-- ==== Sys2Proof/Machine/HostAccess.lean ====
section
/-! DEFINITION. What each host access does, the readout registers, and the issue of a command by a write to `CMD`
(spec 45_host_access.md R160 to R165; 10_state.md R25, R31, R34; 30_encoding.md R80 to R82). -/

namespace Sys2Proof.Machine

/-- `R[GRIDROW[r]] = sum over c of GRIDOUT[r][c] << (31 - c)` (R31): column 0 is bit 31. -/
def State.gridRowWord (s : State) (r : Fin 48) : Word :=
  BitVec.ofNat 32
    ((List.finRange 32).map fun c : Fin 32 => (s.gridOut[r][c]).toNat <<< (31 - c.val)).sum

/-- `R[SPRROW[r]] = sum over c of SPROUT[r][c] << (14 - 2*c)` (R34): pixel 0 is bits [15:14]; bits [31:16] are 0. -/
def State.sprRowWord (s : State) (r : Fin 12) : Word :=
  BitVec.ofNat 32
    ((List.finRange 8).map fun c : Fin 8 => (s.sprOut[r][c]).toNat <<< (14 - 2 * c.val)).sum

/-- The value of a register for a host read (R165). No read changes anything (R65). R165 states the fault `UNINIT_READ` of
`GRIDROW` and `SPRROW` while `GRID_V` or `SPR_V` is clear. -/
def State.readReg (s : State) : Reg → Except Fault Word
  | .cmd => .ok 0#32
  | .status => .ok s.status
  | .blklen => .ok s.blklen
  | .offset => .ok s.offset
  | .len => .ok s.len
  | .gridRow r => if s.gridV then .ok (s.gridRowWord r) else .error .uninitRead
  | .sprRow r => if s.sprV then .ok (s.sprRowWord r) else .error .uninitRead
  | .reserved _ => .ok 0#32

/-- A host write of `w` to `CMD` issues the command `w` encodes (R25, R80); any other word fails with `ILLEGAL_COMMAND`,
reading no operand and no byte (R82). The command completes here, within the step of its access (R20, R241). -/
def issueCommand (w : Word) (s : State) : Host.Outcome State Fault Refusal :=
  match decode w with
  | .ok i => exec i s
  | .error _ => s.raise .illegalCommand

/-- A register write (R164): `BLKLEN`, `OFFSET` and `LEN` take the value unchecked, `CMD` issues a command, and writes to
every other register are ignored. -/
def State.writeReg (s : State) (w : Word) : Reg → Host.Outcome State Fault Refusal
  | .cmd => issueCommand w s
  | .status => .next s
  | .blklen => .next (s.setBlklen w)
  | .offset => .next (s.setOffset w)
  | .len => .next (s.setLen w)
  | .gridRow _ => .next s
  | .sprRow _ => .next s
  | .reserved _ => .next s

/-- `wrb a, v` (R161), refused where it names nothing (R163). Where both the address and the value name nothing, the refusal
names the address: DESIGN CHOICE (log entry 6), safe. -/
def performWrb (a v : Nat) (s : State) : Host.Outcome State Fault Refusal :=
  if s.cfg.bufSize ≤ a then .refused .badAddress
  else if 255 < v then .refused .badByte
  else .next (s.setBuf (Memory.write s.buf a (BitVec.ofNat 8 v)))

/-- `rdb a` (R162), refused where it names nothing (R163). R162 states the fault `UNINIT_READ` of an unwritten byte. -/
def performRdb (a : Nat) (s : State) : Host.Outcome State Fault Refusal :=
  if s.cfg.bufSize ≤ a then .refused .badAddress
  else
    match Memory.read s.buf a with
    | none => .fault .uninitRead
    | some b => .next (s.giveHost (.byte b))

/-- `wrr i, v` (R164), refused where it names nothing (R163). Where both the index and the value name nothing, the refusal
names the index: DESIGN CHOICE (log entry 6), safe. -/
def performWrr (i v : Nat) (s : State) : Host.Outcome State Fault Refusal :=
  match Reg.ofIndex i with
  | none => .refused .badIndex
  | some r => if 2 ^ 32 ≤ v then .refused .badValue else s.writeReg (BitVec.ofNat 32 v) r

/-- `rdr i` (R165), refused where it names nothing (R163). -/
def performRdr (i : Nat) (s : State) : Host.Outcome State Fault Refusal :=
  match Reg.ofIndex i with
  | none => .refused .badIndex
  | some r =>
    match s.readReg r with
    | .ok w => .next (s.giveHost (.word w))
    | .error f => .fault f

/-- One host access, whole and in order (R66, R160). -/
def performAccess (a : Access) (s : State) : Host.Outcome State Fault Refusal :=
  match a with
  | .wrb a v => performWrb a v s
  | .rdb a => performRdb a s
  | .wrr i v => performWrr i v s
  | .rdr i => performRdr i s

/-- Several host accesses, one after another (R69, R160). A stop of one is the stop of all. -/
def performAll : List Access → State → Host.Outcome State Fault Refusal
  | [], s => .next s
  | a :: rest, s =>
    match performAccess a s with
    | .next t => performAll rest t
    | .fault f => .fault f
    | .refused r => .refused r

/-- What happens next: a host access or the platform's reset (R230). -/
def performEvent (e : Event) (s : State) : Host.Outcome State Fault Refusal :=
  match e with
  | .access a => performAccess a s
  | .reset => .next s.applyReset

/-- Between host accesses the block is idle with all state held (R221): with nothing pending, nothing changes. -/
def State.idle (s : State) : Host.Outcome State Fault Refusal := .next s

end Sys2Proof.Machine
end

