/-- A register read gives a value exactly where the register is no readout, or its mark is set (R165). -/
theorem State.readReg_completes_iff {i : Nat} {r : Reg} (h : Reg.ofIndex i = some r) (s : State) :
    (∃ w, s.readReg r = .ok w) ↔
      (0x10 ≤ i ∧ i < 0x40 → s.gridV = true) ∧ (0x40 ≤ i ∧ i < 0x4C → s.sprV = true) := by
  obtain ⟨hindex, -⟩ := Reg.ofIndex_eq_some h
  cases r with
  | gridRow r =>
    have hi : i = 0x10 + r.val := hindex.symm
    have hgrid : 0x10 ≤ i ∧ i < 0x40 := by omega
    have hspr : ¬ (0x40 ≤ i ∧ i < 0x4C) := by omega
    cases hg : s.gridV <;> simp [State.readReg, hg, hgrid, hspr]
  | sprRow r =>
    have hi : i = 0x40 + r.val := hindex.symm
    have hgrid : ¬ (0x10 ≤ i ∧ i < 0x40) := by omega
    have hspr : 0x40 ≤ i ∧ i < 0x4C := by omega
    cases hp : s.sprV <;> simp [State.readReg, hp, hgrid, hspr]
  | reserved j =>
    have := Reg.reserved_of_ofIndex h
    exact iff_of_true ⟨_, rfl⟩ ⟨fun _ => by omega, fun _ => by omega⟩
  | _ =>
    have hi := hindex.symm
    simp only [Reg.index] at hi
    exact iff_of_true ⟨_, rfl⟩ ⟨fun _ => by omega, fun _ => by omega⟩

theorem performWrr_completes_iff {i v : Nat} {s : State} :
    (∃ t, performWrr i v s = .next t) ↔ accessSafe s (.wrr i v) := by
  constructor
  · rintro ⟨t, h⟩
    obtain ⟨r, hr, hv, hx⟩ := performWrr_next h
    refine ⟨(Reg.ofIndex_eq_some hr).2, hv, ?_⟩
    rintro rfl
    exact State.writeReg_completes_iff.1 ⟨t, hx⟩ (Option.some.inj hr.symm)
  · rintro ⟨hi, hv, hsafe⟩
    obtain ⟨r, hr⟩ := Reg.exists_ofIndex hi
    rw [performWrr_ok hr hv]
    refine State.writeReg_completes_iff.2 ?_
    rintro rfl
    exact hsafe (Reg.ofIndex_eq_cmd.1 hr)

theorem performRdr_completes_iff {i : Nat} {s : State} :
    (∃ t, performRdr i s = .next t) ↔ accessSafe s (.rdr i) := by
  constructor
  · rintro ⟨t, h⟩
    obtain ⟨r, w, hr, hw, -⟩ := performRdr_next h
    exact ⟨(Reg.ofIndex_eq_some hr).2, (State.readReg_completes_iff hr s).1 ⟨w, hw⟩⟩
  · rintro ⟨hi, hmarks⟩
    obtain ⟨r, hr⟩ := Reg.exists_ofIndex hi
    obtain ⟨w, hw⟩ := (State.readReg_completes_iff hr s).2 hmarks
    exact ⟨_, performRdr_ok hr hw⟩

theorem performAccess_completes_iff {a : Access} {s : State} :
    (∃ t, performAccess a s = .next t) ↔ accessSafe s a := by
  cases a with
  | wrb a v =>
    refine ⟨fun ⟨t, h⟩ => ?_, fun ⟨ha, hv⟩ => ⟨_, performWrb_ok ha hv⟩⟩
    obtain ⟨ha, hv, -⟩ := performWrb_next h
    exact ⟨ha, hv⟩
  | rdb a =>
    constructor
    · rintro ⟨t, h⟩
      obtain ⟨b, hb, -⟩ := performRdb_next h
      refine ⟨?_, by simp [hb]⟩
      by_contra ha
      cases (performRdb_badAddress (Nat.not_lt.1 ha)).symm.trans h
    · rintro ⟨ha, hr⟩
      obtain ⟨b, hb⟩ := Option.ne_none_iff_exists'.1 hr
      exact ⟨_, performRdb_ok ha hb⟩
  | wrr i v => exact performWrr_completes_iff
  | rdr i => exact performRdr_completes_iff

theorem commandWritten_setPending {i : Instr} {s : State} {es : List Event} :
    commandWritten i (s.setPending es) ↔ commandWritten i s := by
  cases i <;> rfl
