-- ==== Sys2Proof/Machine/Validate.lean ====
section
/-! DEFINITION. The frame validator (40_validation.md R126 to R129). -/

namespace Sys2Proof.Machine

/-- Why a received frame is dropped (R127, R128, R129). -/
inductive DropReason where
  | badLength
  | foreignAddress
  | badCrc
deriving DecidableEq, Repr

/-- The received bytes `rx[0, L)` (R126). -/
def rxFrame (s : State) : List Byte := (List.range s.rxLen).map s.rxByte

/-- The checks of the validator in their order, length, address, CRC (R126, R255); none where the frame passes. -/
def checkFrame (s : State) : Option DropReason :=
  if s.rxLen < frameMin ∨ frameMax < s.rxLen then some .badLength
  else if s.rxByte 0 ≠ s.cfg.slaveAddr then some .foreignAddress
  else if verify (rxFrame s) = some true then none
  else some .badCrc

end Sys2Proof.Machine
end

▸ WHAT YOU WILL DO: Among the lines above, show every one that contains the string "else".

▸ YOUR SOLUTION:
  | .gridRow r => if s.gridV then .ok (s.gridRowWord r) else .error .uninitRead
  | .sprRow r => if s.sprV then .ok (s.sprRowWord r) else .error .uninitRead
  else if 255 < v then .refused .badByte
  else .next (s.setBuf (Memory.write s.buf a (BitVec.ofNat 8 v)))
  else
  | some r => if 2 ^ 32 ≤ v then .refused .badValue else s.writeReg (BitVec.ofNat 32 v) r
  else if s.rxByte 0 ≠ s.cfg.slaveAddr then some .foreignAddress
  else if verify (rxFrame s) = some true then none
  else some .badCrc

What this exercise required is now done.